The Single State Of The Union
Single Women Speak Out on Life, Love and the Pursuit of Happiness

Edited by Diane Mapes, with an essay by Suzanne Schlosberg

About the anthology

• An excerpt from Suzanne's essay

• Buy it at Powell's or Amazon


So step aside, Carrie. Move over, Bridget. It's time for the rest of us to be heard.

Are single women happy individualists? Neurotic man-hunters? Crazed cat ladies? Are they confused, or content? Bitter, or better off?

No one seems to know. The popular media gives us shoe-shopaholics, ditzy desperados, wannabe brides forever making cow eyes at The Bachelor. But what do actual single women have to say about their lives? With sass, humor and style, Single State of the Union paints a provocative, playful, and complex portrait of today's single woman, with 37 edgy essays on such topics as sex, celibacy, single motherhood, houses without spouses, faux boyfriends, commitment freak-outs and silly media stereotypes.

In addition to Suzanne, contributors include Margaret Cho, Susan Jane Gilman, Wendy Merrill, Laurie Notaro and Sue Shapiro.

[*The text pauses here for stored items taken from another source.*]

-- ==== Sys2Proof/Laws/Sessions.lean ====
section
/-! SUPPORT. Sessions (R152): the events of a step in each of its cases, when a beat begins a session, and
how the result of a session reads off its events. -/

namespace Sys2Proof.Machine

variable {s s' : State} {b : Beat} {rest : List HostMove}

/-- With nothing waiting nothing happens. -/
theorem stepEvents_of_nil (h : s.inp = []) : stepEvents s = [] := by simp [stepEvents, h]

theorem stepEvents_of_rst (h : s.inp = .rst :: rest) : stepEvents s = [.reset] := by simp [stepEvents, h]

/-- A beat taken: the beginning of a session if it is one, then the beats emitted. -/
theorem stepEvents_of_beat {beats : List OutBeat} (h : s.inp = .beat b :: rest) (hs : step s = .next s')
    (ho : s'.out = s.out ++ beats) :
    stepEvents s = (if opensSession b s then [.began] else []) ++ beats.map .emitted := by
  simp [stepEvents, h, hs, emittedSince, ho]

/-- The two commands legal in mode `IDLE` begin a session there, and nothing else does (R125, R152). -/
theorem opensSession_iff :
    opensSession b s = true ↔
      s.mode = .idle ∧ (decode b = .ok .encBegin ∨ ∃ r, decode b = .ok (.decBegin r)) := by
  unfold opensSession
  cases hd : decode b with
  | error e => simp
  | ok i => cases i <;> simp [legalMode]

/-- A run of `n + 1` steps whose first answers next: the events of that step, then those of the rest. -/
theorem runEvents_succ (n : Nat) (hs : step s = .next s') :
    runEvents (n + 1) s = stepEvents s ++ runEvents n s' := by simp [runEvents, hs]

/-- A result with these beats in front of its data. -/
def SessionResult.after (beats : List OutBeat) : SessionResult → SessionResult
  | .succeeded data d => .succeeded (beats ++ data) d
  | .failed data d => .failed (beats ++ data) d
  | .unfinished => .unfinished

/-- Data beats stand in front of the data of the result. -/
theorem sessionResult_data (beats : List OutBeat) (events : List RunEvent)
    (h : ∀ o ∈ beats, o.kind = .byte ∨ o.kind = .sym) :
    sessionResult (beats.map .emitted ++ events) = (sessionResult events).after beats := by
  induction beats with
  | nil => cases hr : sessionResult events <;> simp [SessionResult.after, hr]
  | cons o beats ih =>
    have ih := ih fun o' ho' => h o' (List.mem_cons_of_mem _ ho')
    simp only [List.map_cons, List.cons_append, sessionResult, ih]
    rcases h o List.mem_cons_self with hk | hk <;> rw [hk] <;>
      cases sessionResult events <;> simp [SessionResult.after]

/-- A session to which reset comes before `DONE` or `ERR` is unfinished, whatever follows (R152). -/
theorem sessionResult_reset {events : List RunEvent} (rest : List RunEvent)
    (h : sessionResult events = .unfinished) :
    sessionResult (events ++ .reset :: rest) = .unfinished := by
  induction events with
  | nil => rfl
  | cons e events ih =>
    cases e with
    | began => exact ih h
    | reset => rfl
    | emitted o =>
      simp only [List.cons_append, sessionResult] at h ⊢
      cases hk : o.kind <;> cases hr : sessionResult events <;> simp_all

/-- Events that emit add to the beats of the session. -/
theorem sessionBeats_emitted (sofar beats : List OutBeat) (events : List RunEvent) :
    sessionBeats sofar (beats.map .emitted ++ events) = sessionBeats (sofar ++ beats) events := by
  induction beats generalizing sofar with
  | nil => simp
  | cons o beats ih => simp [sessionBeats, ih]

end Sys2Proof.Machine
end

Excerpt From Suzanne's Essay

By Suzanne Schlosberg

True story: In my early thirties, I went 1,358 days without sex. To save you the calculations, that’s three years, eight months and 23 days – longer than the combined length of Jennifer Lopez’s first two marriages PLUS the number of days that Lisa Marie Presley was married to Michael Jackson and Nicholas Cage. It’s 278 days longer than the duration of the Kennedy administration.

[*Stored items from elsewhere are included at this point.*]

-- ==== Sys2Proof/Tests/Slice0.lean ====
section
/-! SUPPORT. Tests. Every expected value stands in spec/95_test_vectors.md or is worked out by hand from a
rule; the name of the vector (E8, V22, ...) or the rule is in the test's docstring. The second half holds
a witness for every statement that has hypotheses: states and operands that meet them. -/

namespace Sys2Proof.Tests

open Sys2Proof.Machine

/-! ### Configurations and states -/

/-- Configuration A, built from "abracadabra" (section 2.1). -/
def configA : Config :=
  { Config.blank with
    codeRom := [(0x61, 1#7 ++ 0#127), (0x62, 3#7 ++ 6#127), (0x63, 3#7 ++ 4#127), (0x64, 3#7 ++ 5#127),
      (0x72, 3#7 ++ 7#127)]
    treeRom := [(0, 0x00063), (1, 0x00064), (2, 0x00062), (3, 0x00072), (4, 0x00061), (5, 0x10001),
      (6, 0x10203), (7, 0x10506), (8, 0x10407)] }

/-- Configuration B, built from "aaaa" (section 2.2). -/
def configB : Config :=
  { Config.blank with
    codeRom := [(0x61, 1#7 ++ 1#127), (0x62, 1#7 ++ 0#127)]
    treeRom := [(0, 0x00062), (1, 0x00061), (2, 0x10001)] }

/-- Configuration C: the wrap of the synthetic symbol (section 2.3). -/
def configC : Config :=
  { Config.blank with
    codeRom := [(0, 1#7 ++ 0#127), (0x7F, 1#7 ++ 1#127)]
    treeRom := [(1, 0x0007F), (2, 0x10001)] }

/-- Configuration M, a malformed tree (section 2.4). -/
def configM : Config :=
  { Config.blank with treeRom := [(0, 0x101FF), (1, 0x10002), (2, 0x00041)] }

/-- `K = 5`: `MAXLEN = 4`, `LEN_W = 3`; the entry of symbol 0 names seven code bits (R62). -/
def configFive : Config := { Config.blank with k := 5, codeRom := [(0, 0x70)] }

/-- An idle block of configuration A. -/
def idleA : State := State.powerOn configA

/-- An open encode session with this buffer. -/
def encA (bits : Bits) : State := { idleA with mode := .enc, bitbuf := bits }

/-- An open decode session on root 8. -/
def decA (node : Byte) (first : Bool) : State :=
  { idleA with mode := .dec, root := 8, node := node, first := first }

/-- An open decode session on root 0 of configuration M that has taken no byte. -/
def decM : State := { State.powerOn configM with mode := .dec, first := true }

/-- A block that has failed with `IllegalCommand`. -/
def deadA : State := { idleA with mode := .fault, faultCode := 5, out := [⟨.err, 5⟩] }

/-- The outcome is this next state. -/
def answers (o : Host.Outcome State Fault Refusal) (t : State) : Bool :=
  match o with
  | .next s => decide (s = t)
  | .fault _ => false
  | .refused _ => false

/-- What `answers` checks. -/
theorem eq_of_answers {o : Host.Outcome State Fault Refusal} {t : State} (h : answers o t = true) :
    o = .next t := by
  unfold answers at h
  split at h
  · rw [of_decide_eq_true h]
  · cases h
  · cases h

/-- The outcome is a next state in which `p` holds. -/
def answersWith (o : Host.Outcome State Fault Refusal) (p : State → Bool) : Bool :=
  match o with
  | .next s => p s
  | .fault _ => false
  | .refused _ => false

/-- What `answersWith` checks. -/
theorem exists_of_answersWith {o : Host.Outcome State Fault Refusal} {p : State → Bool}
    (h : answersWith o p = true) : ∃ t, o = .next t ∧ p t = true := by
  unfold answersWith at h
  split at h
  · exact ⟨_, rfl, h⟩
  · cases h
  · cases h

/-! ### Well-formedness: an ill-formed term for each check -/

/-- R57: the symbol `0x80` is not below `K = 128`. -/
theorem test_wellFormed_symbol : (Instr.encSym 0x80).wellFormed Config.blank = false := by decide
/-- R57: the root 255 is not below `NODES = 255`. -/
theorem test_wellFormed_root : (Instr.decBegin 255).wellFormed Config.blank = false := by decide
/-- R57: the greatest operands in range. -/
theorem test_wellFormed_greatest :
    (Instr.encSym 0x7F).wellFormed Config.blank = true ∧
    (Instr.decBegin 254).wellFormed Config.blank = true := by decide
/-- R4 to R7: configurations out of range are refused where an instance is built (log 9). -/
theorem test_acceptConfig :
    acceptConfig { Config.blank with k := 1 } = none ∧ acceptConfig { Config.blank with k := 129 } = none ∧
    acceptConfig { Config.blank with nodes := 0 } = none ∧
    acceptConfig { Config.blank with nodes := 257 } = none ∧
    acceptConfig { Config.blank with treeRom := [(255, 1)] } = none ∧
    (acceptConfig configA).isSome = true := by decide

/-! ### Decoding: words written out from R60 and R56 -/

theorem test_decode_encBegin : decode 0b001_0000_0000#11 = .ok .encBegin := by decide
theorem test_decode_encSym : decode 0b010_0110_0001#11 = .ok (.encSym 0x61) := by decide
theorem test_decode_encEnd : decode 0b011_0000_0000#11 = .ok .encEnd := by decide
theorem test_decode_decBegin : decode 0b100_0000_1000#11 = .ok (.decBegin 8) := by decide
theorem test_decode_decByte : decode 0b101_1011_0111#11 = .ok (.decByte 0xB7) := by decide
theorem test_decode_decEnd : decode 0b110_0000_0000#11 = .ok .decEnd := by decide
theorem test_decode_hdrPad1 : headerForm 0b1011_0111#8 = .hdrPad1 0b0110111 := by decide
theorem test_decode_hdrPad2 : headerForm 0b0101_0101#8 = .hdrPad2 0b010101 := by decide
theorem test_decode_hdrPad3 : headerForm 0b0011_1110#8 = .hdrPad3 0b11110 := by decide
theorem test_decode_hdrPad4 : headerForm 0b0001_0111#8 = .hdrPad4 0b0111 := by decide
theorem test_decode_hdrPad5 : headerForm 0b0000_1011#8 = .hdrPad5 0b011 := by decide
theorem test_decode_hdrPad6 : headerForm 0b0000_0110#8 = .hdrPad6 0b10 := by decide
theorem test_decode_hdrPad7 : headerForm 0b0000_0011#8 = .hdrPad7 1 := by decide
theorem test_decode_hdrPad8 : headerForm 0b0000_0001#8 = .hdrPad8 := by decide
theorem test_decode_hdrCorrupt : headerForm 0b0000_0000#8 = .hdrCorrupt := by decide
/-- Q1 to Q6: illegal beats, each by its reason (R61). -/
theorem test_decode_illegal :
    decode 0x000#11 = .error .opZero ∧ decode 0x0FF#11 = .error .opZero ∧
    decode 0x700#11 = .error .opSeven ∧ decode 0x7FF#11 = .error .opSeven ∧
    decode 0x101#11 = .error .argNonzero ∧ decode 0x301#11 = .error .argNonzero ∧
    decode 0x680#11 = .error .argNonzero := by decide
/-- The opcode table's numbering: 16 bits for a beat, 8 for a header byte. -/
theorem test_decodeTableWord :
    decodeTableWord 16 0x261 = some (.encSym 0x61) ∧ decodeTableWord 8 0x55 = some (.hdrPad2 0b010101) ∧
    decodeTableWord 16 0x900 = none := by decide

Now, don't get the wrong idea: I am not especially virtuous. In my twenties, I’d always been able to nip my dry spells in the bud — a fling with a snuff-dipping sportswriter, a spur-of-the-moment tryst with a coworker in my Honda on company property. When, at age 30, I dumped my commitment-phobic boyfriend, I assumed there’d be plenty more before I found the man of my dreams. While searching for Mr. Right, I figured, why not go for a test drive or two with Mr. Remote Possibility?

But what started out as a normal dry spell somehow evolved into a drought of epic proportions. Eventually, around Day 600, I even gave it a name: the Streak. No, I didn’t keep a daily tally, like Ted Koppel during the Iran Hostage Crisis, but on my birthday and holidays — those benchmarks that remind you that you’re older and still single — I’d instinctively do a recalculation.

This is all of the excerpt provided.